_Exercise:_
Take the lines below beginning at the line that has "1/256 °C. -/" and stopping after the line that has "let s := s.mDampers", and print them exactly as they are, with no other lines.

____________

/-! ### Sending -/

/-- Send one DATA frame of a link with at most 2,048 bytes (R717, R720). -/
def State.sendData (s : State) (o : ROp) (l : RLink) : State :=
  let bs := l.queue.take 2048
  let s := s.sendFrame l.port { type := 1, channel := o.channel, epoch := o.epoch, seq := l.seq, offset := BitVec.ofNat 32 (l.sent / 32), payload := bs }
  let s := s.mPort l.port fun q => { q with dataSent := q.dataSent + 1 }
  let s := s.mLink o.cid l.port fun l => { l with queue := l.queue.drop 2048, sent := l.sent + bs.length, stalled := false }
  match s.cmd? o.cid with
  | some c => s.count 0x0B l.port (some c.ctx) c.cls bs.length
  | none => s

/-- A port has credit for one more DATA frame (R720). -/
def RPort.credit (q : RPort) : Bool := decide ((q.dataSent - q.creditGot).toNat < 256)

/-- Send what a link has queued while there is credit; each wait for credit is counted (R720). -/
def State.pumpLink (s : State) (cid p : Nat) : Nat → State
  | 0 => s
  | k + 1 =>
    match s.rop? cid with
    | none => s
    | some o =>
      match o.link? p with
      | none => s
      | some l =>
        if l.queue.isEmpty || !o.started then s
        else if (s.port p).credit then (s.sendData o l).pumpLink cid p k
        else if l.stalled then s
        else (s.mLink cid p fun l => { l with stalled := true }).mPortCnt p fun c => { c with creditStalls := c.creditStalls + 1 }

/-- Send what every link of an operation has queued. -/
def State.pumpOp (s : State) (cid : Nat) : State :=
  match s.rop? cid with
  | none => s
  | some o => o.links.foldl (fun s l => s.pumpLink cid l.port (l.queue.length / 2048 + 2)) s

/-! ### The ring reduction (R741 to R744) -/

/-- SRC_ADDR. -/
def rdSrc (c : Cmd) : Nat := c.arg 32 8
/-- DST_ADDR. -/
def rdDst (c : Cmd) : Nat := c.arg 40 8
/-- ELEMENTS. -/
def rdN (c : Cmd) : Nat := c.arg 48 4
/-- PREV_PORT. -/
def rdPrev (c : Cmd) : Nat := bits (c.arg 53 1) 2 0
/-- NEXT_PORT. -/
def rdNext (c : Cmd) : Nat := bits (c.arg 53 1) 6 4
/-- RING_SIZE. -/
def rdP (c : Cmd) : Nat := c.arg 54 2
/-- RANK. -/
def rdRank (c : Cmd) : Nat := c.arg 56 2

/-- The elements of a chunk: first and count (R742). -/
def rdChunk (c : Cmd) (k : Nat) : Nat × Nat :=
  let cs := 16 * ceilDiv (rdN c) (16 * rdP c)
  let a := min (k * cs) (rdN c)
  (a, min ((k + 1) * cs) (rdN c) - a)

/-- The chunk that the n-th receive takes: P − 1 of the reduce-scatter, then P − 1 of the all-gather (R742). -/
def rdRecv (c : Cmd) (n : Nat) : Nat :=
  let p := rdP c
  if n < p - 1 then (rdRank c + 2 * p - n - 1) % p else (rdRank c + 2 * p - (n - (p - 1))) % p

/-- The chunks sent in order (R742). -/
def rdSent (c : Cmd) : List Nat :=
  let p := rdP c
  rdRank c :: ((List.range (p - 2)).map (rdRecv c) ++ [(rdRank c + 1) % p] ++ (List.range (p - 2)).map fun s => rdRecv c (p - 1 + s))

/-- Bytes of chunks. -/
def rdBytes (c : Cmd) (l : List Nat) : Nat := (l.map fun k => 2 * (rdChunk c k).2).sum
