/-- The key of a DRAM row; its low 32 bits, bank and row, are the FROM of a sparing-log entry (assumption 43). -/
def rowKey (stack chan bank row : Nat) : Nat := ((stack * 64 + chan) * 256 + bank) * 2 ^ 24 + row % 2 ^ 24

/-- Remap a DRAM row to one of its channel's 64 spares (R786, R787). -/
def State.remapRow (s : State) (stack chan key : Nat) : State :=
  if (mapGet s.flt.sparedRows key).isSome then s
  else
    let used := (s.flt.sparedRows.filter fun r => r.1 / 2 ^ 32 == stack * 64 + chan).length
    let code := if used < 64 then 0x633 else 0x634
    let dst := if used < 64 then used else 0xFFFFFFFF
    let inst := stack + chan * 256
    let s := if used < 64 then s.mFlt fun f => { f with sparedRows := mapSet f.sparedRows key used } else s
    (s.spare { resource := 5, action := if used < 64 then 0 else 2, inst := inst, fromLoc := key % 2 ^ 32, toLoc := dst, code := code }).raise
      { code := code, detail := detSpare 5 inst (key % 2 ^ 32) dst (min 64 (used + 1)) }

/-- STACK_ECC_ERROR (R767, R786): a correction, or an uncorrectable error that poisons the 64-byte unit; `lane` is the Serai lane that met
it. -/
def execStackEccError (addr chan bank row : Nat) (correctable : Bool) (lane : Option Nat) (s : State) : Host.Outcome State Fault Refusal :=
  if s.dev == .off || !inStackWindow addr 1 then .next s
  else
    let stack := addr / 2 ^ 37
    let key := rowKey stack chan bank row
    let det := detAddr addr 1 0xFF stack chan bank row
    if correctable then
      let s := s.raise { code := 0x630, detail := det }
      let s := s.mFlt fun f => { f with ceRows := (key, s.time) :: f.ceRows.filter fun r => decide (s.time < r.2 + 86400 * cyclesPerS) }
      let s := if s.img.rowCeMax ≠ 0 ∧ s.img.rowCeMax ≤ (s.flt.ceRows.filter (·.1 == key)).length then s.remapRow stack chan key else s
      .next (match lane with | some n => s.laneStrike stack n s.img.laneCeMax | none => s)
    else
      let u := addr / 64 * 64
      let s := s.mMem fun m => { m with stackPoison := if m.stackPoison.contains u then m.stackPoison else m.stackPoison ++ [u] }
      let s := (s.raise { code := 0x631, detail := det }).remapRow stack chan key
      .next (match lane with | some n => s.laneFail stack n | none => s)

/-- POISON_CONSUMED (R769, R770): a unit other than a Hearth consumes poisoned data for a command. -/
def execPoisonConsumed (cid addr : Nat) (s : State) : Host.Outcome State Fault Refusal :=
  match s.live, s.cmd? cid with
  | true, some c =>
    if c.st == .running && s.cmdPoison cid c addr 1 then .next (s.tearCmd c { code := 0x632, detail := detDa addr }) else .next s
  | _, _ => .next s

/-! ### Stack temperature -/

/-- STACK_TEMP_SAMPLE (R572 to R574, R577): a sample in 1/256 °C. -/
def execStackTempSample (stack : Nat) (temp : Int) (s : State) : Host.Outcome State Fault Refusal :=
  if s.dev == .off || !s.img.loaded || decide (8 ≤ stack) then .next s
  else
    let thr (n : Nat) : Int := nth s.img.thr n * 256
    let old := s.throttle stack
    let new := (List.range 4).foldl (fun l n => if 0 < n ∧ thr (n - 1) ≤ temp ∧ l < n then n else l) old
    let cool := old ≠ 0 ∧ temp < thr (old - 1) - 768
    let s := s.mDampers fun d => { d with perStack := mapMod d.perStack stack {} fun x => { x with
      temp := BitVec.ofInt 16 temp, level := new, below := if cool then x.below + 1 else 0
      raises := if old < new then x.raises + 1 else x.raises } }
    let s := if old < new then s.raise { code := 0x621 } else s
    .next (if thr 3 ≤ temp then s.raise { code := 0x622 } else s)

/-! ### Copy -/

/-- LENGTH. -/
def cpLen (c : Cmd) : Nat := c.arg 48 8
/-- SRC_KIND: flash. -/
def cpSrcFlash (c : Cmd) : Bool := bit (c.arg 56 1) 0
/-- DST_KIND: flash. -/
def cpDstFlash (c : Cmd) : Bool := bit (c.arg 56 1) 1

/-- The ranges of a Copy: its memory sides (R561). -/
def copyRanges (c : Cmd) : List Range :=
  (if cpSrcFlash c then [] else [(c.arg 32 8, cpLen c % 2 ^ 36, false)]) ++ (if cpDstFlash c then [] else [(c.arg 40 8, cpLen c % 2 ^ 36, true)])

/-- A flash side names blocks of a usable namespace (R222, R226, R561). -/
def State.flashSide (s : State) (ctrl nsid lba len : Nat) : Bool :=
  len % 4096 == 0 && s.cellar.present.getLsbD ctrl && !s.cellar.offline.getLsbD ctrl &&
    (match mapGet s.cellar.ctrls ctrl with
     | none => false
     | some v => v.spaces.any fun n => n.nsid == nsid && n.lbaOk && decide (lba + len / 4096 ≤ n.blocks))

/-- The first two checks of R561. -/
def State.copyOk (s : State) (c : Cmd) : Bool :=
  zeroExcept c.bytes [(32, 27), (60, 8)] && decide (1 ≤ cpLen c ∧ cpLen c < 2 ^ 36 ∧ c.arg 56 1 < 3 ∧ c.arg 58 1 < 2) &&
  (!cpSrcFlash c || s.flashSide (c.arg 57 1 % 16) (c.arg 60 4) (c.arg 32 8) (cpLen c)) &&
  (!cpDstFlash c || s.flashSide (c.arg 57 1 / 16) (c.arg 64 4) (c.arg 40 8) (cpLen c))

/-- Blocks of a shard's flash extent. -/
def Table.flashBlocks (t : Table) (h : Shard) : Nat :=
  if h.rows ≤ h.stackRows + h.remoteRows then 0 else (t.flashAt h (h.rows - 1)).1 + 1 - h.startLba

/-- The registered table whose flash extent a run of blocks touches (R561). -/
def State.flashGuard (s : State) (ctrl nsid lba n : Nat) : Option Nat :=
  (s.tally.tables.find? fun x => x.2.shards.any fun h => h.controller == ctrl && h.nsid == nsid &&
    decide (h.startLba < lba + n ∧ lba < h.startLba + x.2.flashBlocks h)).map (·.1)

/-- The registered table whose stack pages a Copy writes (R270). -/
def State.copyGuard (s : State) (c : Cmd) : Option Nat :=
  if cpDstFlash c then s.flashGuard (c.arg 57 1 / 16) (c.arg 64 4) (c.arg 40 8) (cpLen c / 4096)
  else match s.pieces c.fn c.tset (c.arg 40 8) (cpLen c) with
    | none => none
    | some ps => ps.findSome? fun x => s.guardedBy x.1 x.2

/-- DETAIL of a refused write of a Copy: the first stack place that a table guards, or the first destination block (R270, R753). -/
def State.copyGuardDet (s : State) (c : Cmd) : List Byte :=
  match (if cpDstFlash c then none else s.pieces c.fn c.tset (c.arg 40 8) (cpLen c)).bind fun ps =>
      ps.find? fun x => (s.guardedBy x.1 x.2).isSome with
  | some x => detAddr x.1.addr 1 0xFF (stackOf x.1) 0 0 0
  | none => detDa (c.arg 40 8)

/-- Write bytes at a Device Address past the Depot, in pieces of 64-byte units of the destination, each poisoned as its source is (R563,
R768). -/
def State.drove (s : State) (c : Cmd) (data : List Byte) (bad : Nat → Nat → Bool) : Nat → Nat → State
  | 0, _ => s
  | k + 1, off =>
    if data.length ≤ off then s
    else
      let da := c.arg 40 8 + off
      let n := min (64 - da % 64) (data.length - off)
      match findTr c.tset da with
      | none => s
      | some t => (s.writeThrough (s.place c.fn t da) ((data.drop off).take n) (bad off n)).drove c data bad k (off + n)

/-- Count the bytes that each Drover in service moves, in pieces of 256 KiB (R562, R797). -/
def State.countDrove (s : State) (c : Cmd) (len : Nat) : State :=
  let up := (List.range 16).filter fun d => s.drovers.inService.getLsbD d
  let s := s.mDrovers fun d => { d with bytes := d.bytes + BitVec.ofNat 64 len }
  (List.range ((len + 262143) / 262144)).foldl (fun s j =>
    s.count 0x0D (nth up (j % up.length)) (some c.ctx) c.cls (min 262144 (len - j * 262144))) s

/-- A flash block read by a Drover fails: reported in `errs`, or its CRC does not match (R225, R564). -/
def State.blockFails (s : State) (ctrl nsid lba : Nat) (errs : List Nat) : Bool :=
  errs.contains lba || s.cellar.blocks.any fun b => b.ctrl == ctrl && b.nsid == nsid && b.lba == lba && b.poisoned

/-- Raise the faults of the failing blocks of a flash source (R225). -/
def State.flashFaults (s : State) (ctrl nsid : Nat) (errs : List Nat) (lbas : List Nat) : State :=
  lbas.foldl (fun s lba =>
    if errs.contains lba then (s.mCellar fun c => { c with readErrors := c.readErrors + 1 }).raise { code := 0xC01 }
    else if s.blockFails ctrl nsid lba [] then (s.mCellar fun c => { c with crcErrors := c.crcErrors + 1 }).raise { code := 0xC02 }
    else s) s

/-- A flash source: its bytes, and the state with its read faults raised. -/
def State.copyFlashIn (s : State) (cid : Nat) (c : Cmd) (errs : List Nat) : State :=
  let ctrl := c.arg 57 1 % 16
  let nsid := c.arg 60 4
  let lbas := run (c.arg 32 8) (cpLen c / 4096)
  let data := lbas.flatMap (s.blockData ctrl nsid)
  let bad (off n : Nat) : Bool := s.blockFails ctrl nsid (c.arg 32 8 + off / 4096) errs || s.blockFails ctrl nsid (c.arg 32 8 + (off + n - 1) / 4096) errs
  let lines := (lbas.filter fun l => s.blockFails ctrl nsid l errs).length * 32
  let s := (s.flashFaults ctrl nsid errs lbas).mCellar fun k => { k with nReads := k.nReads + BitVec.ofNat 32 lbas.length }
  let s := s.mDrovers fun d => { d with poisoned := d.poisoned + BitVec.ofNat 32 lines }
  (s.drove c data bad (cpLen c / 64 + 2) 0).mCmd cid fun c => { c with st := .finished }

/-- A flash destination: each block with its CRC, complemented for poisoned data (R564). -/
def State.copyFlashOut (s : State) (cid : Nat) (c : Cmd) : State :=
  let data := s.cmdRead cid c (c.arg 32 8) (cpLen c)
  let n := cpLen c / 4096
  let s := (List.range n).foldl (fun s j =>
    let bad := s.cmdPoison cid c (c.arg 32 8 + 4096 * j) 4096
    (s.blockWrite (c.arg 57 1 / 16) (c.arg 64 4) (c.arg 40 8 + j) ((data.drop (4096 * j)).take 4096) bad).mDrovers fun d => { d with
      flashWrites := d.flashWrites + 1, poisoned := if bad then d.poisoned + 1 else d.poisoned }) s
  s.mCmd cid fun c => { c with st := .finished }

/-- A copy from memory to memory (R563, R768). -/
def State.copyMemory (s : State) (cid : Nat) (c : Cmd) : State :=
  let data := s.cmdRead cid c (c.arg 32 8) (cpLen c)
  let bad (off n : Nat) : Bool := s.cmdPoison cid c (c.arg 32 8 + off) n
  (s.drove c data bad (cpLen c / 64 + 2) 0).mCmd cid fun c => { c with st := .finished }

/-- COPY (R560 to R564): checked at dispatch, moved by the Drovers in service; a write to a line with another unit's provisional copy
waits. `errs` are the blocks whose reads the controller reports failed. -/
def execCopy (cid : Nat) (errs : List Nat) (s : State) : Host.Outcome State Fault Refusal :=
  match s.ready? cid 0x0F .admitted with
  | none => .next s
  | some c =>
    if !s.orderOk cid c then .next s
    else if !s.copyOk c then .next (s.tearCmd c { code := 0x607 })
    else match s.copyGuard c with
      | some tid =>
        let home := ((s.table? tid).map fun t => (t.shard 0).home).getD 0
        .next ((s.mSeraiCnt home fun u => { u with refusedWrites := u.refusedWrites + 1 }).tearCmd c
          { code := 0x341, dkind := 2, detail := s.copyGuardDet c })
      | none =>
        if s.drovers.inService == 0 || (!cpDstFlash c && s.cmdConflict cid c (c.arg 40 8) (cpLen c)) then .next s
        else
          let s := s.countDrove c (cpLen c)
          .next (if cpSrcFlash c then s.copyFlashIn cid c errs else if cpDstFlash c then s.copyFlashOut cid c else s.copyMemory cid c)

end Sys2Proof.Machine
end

____________

_Result for this task:_
/-- STACK_TEMP_SAMPLE (R572 to R574, R577): a sample in 1/256 °C. -/
def execStackTempSample (stack : Nat) (temp : Int) (s : State) : Host.Outcome State Fault Refusal :=
  if s.dev == .off || !s.img.loaded || decide (8 ≤ stack) then .next s
  else
    let thr (n : Nat) : Int := nth s.img.thr n * 256
    let old := s.throttle stack
    let new := (List.range 4).foldl (fun l n => if 0 < n ∧ thr (n - 1) ≤ temp ∧ l < n then n else l) old
    let cool := old ≠ 0 ∧ temp < thr (old - 1) - 768
    let s := s.mDampers fun d => { d with perStack := mapMod d.perStack stack {} fun x => { x with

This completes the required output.